Every once in a while, the Fund partnered with another entity that was not a good match for regular participation. For instance, the City of Milwaukee’s Block Grant Office tried to join the Fund, but as a small donor-advised Fund at the community foundation, we just weren’t ready to adhere to  another layer of governmental accounting procedures. So instead, we found a compromise that suited everyone: the CDBG office would fund a diagnostic clinic for one of its grantees; then the Fund and CDBG would split the cost of the first follow-up grant for strategic planning, marketing, or whatever was needed. It developed into a great working relationship, without financial encumbrances.

Sometimes, a local funder who was not part of the Fund still saw it as an opportunity to address a concern about one of their grantees. For example, WE Energies identified an organization in which they wanted to invest long-term, but that group’s board needed some guidance and it lacked a strategic plan for growth. WE Energies made a $9,000 grant to the Fund so that we in turn could make two grants to build the capacity of the identified group, which would then be eligible for a much larger investment by WE Energies.
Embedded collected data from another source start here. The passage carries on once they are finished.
-- ==== Sys2Proof/Machine/Access.lean ====
section
/-! DEFINITION. The memory system: physical ranges, sectors, HBM granules and their code, the MSC, L2 and L1 caches,
the points of coherence (spec/10, spec/12, spec/17 R411). -/
namespace Sys2Proof.Machine

/-- First address of the window (R411). -/
def winBase : Nat := 0x004000000000
/-- First address of HBM (R297, R411). -/
def hbmBase : Nat := 0x008000000000
/-- First address of the CXL ranges (R411). -/
def cxlBase : Nat := 0x100000000000

/-- In the coherent window. -/
def isWin (pa : Nat) : Bool := decide (winBase ≤ pa) && decide (pa < winBase + 0x100000)
/-- In HBM. -/
def isHbm (pa : Nat) : Bool := decide (hbmBase ≤ pa) && decide (pa < 2 * hbmBase)
/-- In the range of a CXL root port. -/
def isCxl (pa : Nat) : Bool := decide (cxlBase ≤ pa) && decide (pa < cxlBase + 4 * 2 ^ 41)
/-- The root port of a CXL address. -/
def cxlPort (pa : Nat) : Nat := (pa - cxlBase) / 2 ^ 41

/-- The range from pa of n bytes lies in one range of R411 of the tier (populated, for CXL). -/
def rangeOk (tier pa n : Nat) : Bool :=
  if tier = 0 then
    (isWin pa && decide (pa + n ≤ winBase + 0x100000)) || (isHbm pa && decide (pa + n ≤ 2 * hbmBase))
  else tier == 1 && isCxl pa && decide (pa + n ≤ cxlBase + cxlPort pa * 2 ^ 41 + Config.expanderBytes (cxlPort pa))

/-- Number of the quadrant 4 × stack + q of an HBM address (R297, R408). -/
def quadrantOf (pa : Nat) : Nat := (pa - hbmBase) / 2 ^ 34 % 32

/-- Byte i of a sector. -/
def secByte (d : Sector) (i : Nat) : Byte := d.extractLsb' (8 * i) 8

/-- Write byte i of a sector. -/
def secSet (d : Sector) (i : Nat) (b : Byte) : Sector :=
  (d &&& ~~~((0xFF : Sector) <<< (8 * i))) ||| (b.setWidth 512 <<< (8 * i))

/-- Write bytes of a sector, by offset. -/
def secWrite (d : Sector) (ws : List (Nat × Byte)) : Sector := ws.foldl (fun d w => secSet d w.1 w.2) d

/-- Bytes of a sector from an offset. -/
def secBytes (d : Sector) (off n : Nat) : List Byte := (upTo n).map fun i => secByte d (off + i)

/-- A sector from its bytes. -/
def secOf (l : List Byte) : Sector := BitVec.ofNat 512 (leNat l)

/-- A byte of memory beyond the caches; an unlisted one reads 0 (log 11). -/
def memByte (m : List Host.Cell) (a : Nat) : Byte := tget 0 m a

/-- Write a byte of memory. -/
def memSet (m : List Host.Cell) (a : Nat) (b : Byte) : List Host.Cell := tset 0 m a b

/-- The canonical form of memory. -/
def Memory.wf (m : List Host.Cell) : Bool := twf 0 m

/-- Bytes of memory. -/
def memBytes (m : List Host.Cell) (a n : Nat) : List Byte := (upTo n).map fun i => memByte m (a + i)
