-- ==== Sys2Proof/Machine/Operands.lean ====
section
/-! DEFINITION. The operand forms: the vector specifiers of R66 to R71 and their reading (R152 to R154), the writing
of vector results (R155), the address operand of format L (R276). -/
namespace Sys2Proof.Machine

/-- A vector source as it has been read: one row or sixteen, and the lanes that count as valid. -/
structure VSrc where
  rows : List Row
  valid : BitVec 64
  deriving DecidableEq, Repr

/-- Element (r, l). -/
def VSrc.elem (v : VSrc) (r l : Nat) : Lane := (v.rows.getD r zeroRow).getD l 0

/-- Row r of vector register n. -/
def VecSt.row (v : VecSt) (n r : Nat) : Row := tget zeroRow v.regs (16 * n + r)

/-- Write row r of vector register n. -/
def VecSt.setRow (v : VecSt) (n r : Nat) (x : Row) : VecSt := { v with regs := tset zeroRow v.regs (16 * n + r) x }

/-- Width of a TY code (R151). -/
def tyWidth (ty : Nat) : Nat := (tyFmt ty).width

/-- The type is an unsigned integer (R68). -/
def tyUnsigned (ty : Nat) : Bool := ty == 4 || ty == 6 || ty == 8

/-- The code of an immediate operand (R68). R68 calls every immediate representable in every type, but ±9, ±11, ±13 and ±15
have four significant bits and E5M2 holds three: there the code is the nearest one, ties to even (log 54, DESIGN CHOICE). -/
def immCode (ty imm : Nat) : Nat :=
  let i : Int := if tyUnsigned ty || imm < 16 then Int.ofNat imm else Int.ofNat imm - 32
  match tyFmt ty with
  | .int w _ => (BitVec.ofInt w i).toNat
  | f => (convert f 0 false 0 (.fin (decide (i < 0)) i.natAbs 0) false).code

/-- An index operand (R153). -/
def Mach.index (m : Mach) (x : BitVec 8) : Int :=
  if vIsImm x then (x.extractLsb' 0 5).toInt else (m.t.reg (vNum x)).toInt

/-- The element type that a tape encoding supplies to a V word (R154). -/
def encTy (enc : Nat) : Option Nat :=
  match enc with
  | 7 => some 1 | 8 => some 2 | 0 => some 9 | 1 => some 10 | 6 => some 7 | _ => none

/-- A head record is usable as an operand of type ty (R154). -/
def vUsable (ty : Nat) (d : Desc) : Bool := decide (d.shape ≤ 1) && encTy d.enc == some ty

/-- A source field of a V word, with the element type that it is read in. -/
structure VField where
  spec : BitVec 8
  ty : Nat
  deriving DecidableEq, Repr

/-- The heads that the fields name, with their checks (R194). -/
def vHeads (fs : List VField) : List (Nat × (Desc → Bool)) :=
  fs.filterMap fun f => if vIsHead f.spec then some (vNum f.spec, vUsable f.ty) else none

/-- The row queues that the fields pop, in order (R65). -/
def vQueues (fs : List VField) : List Nat := fs.filterMap fun f => if vIsQueue f.spec then some (vNum f.spec) else none

/-- A row of element codes as lanes. -/
def laneRow (codes : List Nat) : Row := codes.map fun c => BitVec.ofNat 32 c

/-- Lanes that a skipped head leaves open (R119, R166): free values (log 19). -/
def freeRow (tick : Nat) : Row := (upTo 64).map fun l => (Config.freeWord (tick * 64 + l)).setWidth 32

/-- What reading the sources comes to. -/
inductive VRead where
  | ok (srcs : List VSrc) (m : Mach)
  | stop (r : Res)

/-- Read the source fields in order (R153): `n` rows; the entries popped stand in `rows`. -/
def Mach.vread (m : Mach) (act : Bool) (n : Nat) : List VField → List RowEnt → VRead
  | [], _ => .ok [] m
  | f :: fs, rows =>
    let next := fun (v : VSrc) (m : Mach) (rows : List RowEnt) =>
      match Mach.vread m act n fs rows with
      | .ok vs m => VRead.ok (v :: vs) m
      | .stop r => .stop r
    let same := fun (x : Row) => List.replicate n x
    if vIsReg f.spec then next ⟨(upTo n).map fun r => m.k.vec.row f.spec.toNat r, BitVec.allOnes 64⟩ m rows
    else if vIsQueue f.spec then
      let e := rows.headD ⟨zeroRow, 0⟩
      next ⟨same e.lanes, e.mask⟩ m (rows.drop 1)
    else if vIsHead f.spec then
      match m.consume (vNum f.spec) act (vUsable f.ty) with
      | .wait w => .stop (.wait w)
      | .trap g c v => .stop (.trapWith g c v)
      | .skip _ m' => next ⟨same (freeRow m.s.md.tick), BitVec.allOnes 64⟩ m' rows
      | .zero _ m' => next ⟨same zeroRow, BitVec.allOnes 64⟩ m' rows
      | .got d bytes m' =>
        let img := (d.rows 8 bytes).headD RowImg.zero
        next ⟨same (laneRow img.codes), BitVec.allOnes 64⟩ m' rows
    else if vIsBcast f.spec then next ⟨same (List.replicate 64 ((m.t.reg (vNum f.spec)).setWidth 32)), BitVec.allOnes 64⟩ m rows
    else next ⟨same (List.replicate 64 (BitVec.ofNat 32 (immCode f.ty (f.spec.toNat % 32)))), BitVec.allOnes 64⟩ m rows

/-- The source lane of an output lane under a lane pattern (R70); `sel` is the value of the pattern register. -/
def lpLane (op p : Nat) (sel : Word) (l : Nat) : Nat :=
  let b := l / 32 * 32
  let j := l % 32
  match op with
  | 1 => b + (j + p) % 32
  | 2 => b + 31 - j
  | 3 => 8 * (l / 8) + bits sel (3 * (l % 8)) 3
  | 4 => b + p
  | 5 => if l < 32 then l + 32 else l - 32
  | _ => l

/-- Rearrange a row: lane l takes lane `f l`. -/
def moveRow (f : Nat → Nat) (x : Row) : Row := (upTo 64).map fun l => x.getD (f l) 0

/-- Rearrange a lane mask. -/
def moveMask (f : Nat → Bool) : BitVec 64 := BitVec.ofNat 64 (((upTo 64).map fun l => if f l then 2 ^ l else 0).sum)

/-- Apply the word's lane pattern to the source that LPS names (R69, R70). -/
def applyLp (o : V3) (perm : Nat → Word) (i : Nat) (v : VSrc) : VSrc :=
  if o.lps.toNat = i + 1 then
    let f := lpLane (o.lp.toNat / 32) (o.lp.toNat % 32) (perm (o.lp.toNat % 16))
    ⟨v.rows.map (moveRow f), moveMask fun l => v.valid.getLsbD (f l)⟩
  else v

/-- A V word pushes its result to a row queue (R67). -/
def v3Pushes (o : V3) : Bool := vIsQueue o.s3

/-- Row shape (R152): a queue or a head among the sources, or a queue destination; `three` tells that S3 is a source. -/
def rowShaped (fs : List VField) (o : V3) (three : Bool) : Bool :=
  fs.any (fun f => vIsQueue f.spec || vIsHead f.spec) || (!three && v3Pushes o)

/-- Ports of a V word. -/
def v3Ports (fs : List VField) (o : V3) (three : Bool) : Ports :=
  { Ports.none with rowSrcs := vQueues fs, rowDsts := if !three && v3Pushes o then [vNum o.s3] else [] }

/-- What a V word reads, gathered for its computation. -/
structure VIn where
  srcs : List VSrc
  /-- rows of its shape -/
  n : Nat
  /-- row r of the effective mask -/
  mask : Nat → BitVec 64
  /-- lanes of a pushed entry that its row-queue sources leave valid (R155) -/
  valid : BitVec 64

/-- Source i, element (r, l). -/
def VIn.elem (v : VIn) (i r l : Nat) : Lane := (v.srcs.getD i ⟨[], 0⟩).elem r l

/-- A lane of a row that the word writes: under the effective mask, and valid when it is pushed (R155). A lane pushed invalid,
which carries zero, counts as not written: it takes no draw and raises no flag and no event (R55, R156; log 56). -/
def VIn.writes (v : VIn) (push : Bool) (r l : Nat) : Bool := (v.mask r).getLsbD l && (!push || v.valid.getLsbD l)

/-- Read the operands of a V word (R152 to R154, R194), then compute. -/
def vIn (h : Hdr) (o : V3) (fs : List VField) (rowsOnly : Bool) (m : Mach) (a : Opnds) (body : Mach → VIn → Res) : Res :=
  match m.headsBad a.act (vHeads fs) with
  | some (c, v) => .trap c v
  | none =>
    let n := if rowsOnly then 1 else 16
    let mask := effMask m.k.vec h
    match m.vread a.act n fs a.rows with
    | .stop r => r
    | .ok vs m =>
      let vs := lmapIdx (applyLp o m.k.sr.permReg) vs
      body m ⟨vs, n, mask, vs.foldl (fun b v => b &&& v.valid) (BitVec.allOnes 64)⟩

/-- Write rows of vector register n where the mask says (R155), from row `at_` on. -/
def Mach.putRows (m : Mach) (n at_ : Nat) (mask : Nat → BitVec 64) (rows : List Row) : Mach :=
  m.ctx fun k =>
    { k with vec := rows.zipIdx.foldl (fun v p =>
        let old := v.row n (at_ + p.2)
        v.setRow n (at_ + p.2) (lmapIdx (fun l x => if (mask p.2).getLsbD l then p.1.getD l 0 else x) old)) k.vec }

/-- Deliver the result rows of a V word: to its register, or to the queue that S3 names (R67, R155); `valid` is the
mask of the source lanes that feed each lane. -/
def Mach.putV (m : Mach) (o : V3) (v : VIn) (valid : BitVec 64) (rows : List Row) : Mach :=
  if v3Pushes o then m.ctx fun k => k.pushR (vNum o.s3) (rows.headD zeroRow) (v.mask 0 &&& valid)
  else m.putRows o.dst.toNat 0 v.mask rows

/-- Write mask bits of k(n) under the effective mask (R162, R165). -/
def Mach.putMask (m : Mach) (n : Nat) (v : VIn) (bitsAt : Nat → Nat → Bool) : Mach :=
  m.ctx fun k =>
    { k with vec := (upTo v.n).foldl (fun w r =>
        w.setMask n r ((w.mask n r &&& ~~~(v.mask r)) ||| (moveMask (bitsAt r) &&& v.mask r))) k.vec }

/-- Compute the written elements of rows one after another (R156): lanes that are not written give 0 and no flag. -/
def elemRow (wr : Nat → Bool) (f : Nat → BitVec 32 → RRes × BitVec 32) : Nat → Nat → BitVec 32 → List RRes × BitVec 32
  | 0, _, s => ([], s)
  | n + 1, l, s =>
    let (r, s) := if wr l then f l s else (⟨0, 0, .none⟩, s)
    let (rs, s) := elemRow wr f n (l + 1) s
    (r :: rs, s)

/-- Compute rows of elements. -/
def elemRows (wr : Nat → Nat → Bool) (f : Nat → Nat → BitVec 32 → RRes × BitVec 32) :
    Nat → Nat → BitVec 32 → List (List RRes) × BitVec 32
  | 0, _, s => ([], s)
  | n + 1, r, s =>
    let (x, s) := elemRow (wr r) (f r) 64 0 s
    let (xs, s) := elemRows wr f n (r + 1) s
    (x :: xs, s)

/-- The flags of computed rows. -/
def rowsFlags (l : List (List RRes)) : BitVec 5 := l.foldl (fun a x => x.foldl (fun a r => a ||| r.fl) a) 0

/-- The lanes of computed rows. -/
def rowsLanes (l : List (List RRes)) : List Row := l.map fun x => x.map fun r => BitVec.ofNat 32 r.code

/-- The address of an L word (R276): BASE, INDEX scaled by SC, OFF. -/
def lAddr (o : L) (base index : Word) : Word := base + (index <<< o.sc.toNat) + o.off.signExtend 64

/-- Bytes of an access of size code SZ (R275). -/
def szBytes (sz : Nat) : Nat := match sz with | 0 | 4 => 1 | 1 | 5 => 2 | 2 | 6 => 4 | 3 => 8 | _ => 256

end Sys2Proof.Machine
end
Additional funds were easily raised when the partners agreed to sponsor or organize a small project or a large initiative. Sponsoring the Board Initiative that became BoardStar certainly took a greater investment of time and dollars than paying for a facilitated planning retreat, which resulted in the idea of creating a pro-bono legal clinic affiliated with Marquette University’s Law School. Yet, each project was very important.  Just as organizing focus groups of nonprofit executives to determine the interest in establishing a degree program in nonprofit management was a relatively small payment for what became a huge impact in Milwaukee through the Helen Bader Institute for Nonprofit Management at UWM.

Most of the partners found that the Fund was the perfect vehicle to invest in projects aimed at building a segment of the sector or specific organizations that were instrumental to their philanthropic mission.

3 comments | Add a New Comment
1. Brenda Peterson | May 20, 2014 at 09:41 PM EDT

There is only one thing to say. Thank you

Thank you Pat for envisioning and leading community initiatives that help us educate future leaders and build better boards.

Thank you NPMF funders, better word... investors for investing in our community.

OK, four more words. Keep up the good work.

2. Karen Higgins | May 20, 2014 at 10:24 PM EDT

The ability of the Fund to be spry and adjust to assist with building infrastructure benefited many grassroots organizations in ways other communities will never benefit from. I see this as my organization affiliates with a national church body that has over 21 agencies that do similar things but struggle because of their issues with oversight and nonprofit governance. The Fund is something to be cherished and maintained at all cost.

3. Jim Marks | May 21, 2014 at 02:33 PM EDT

I think these examples again illustrate the value of having a fund specifically focused on nonprofit management and capacity building issues They also demonstrate the value of flexibility and willingness to accommodate funders with specific interests or concerns that can't be met through an ordinary grant making agenda or process.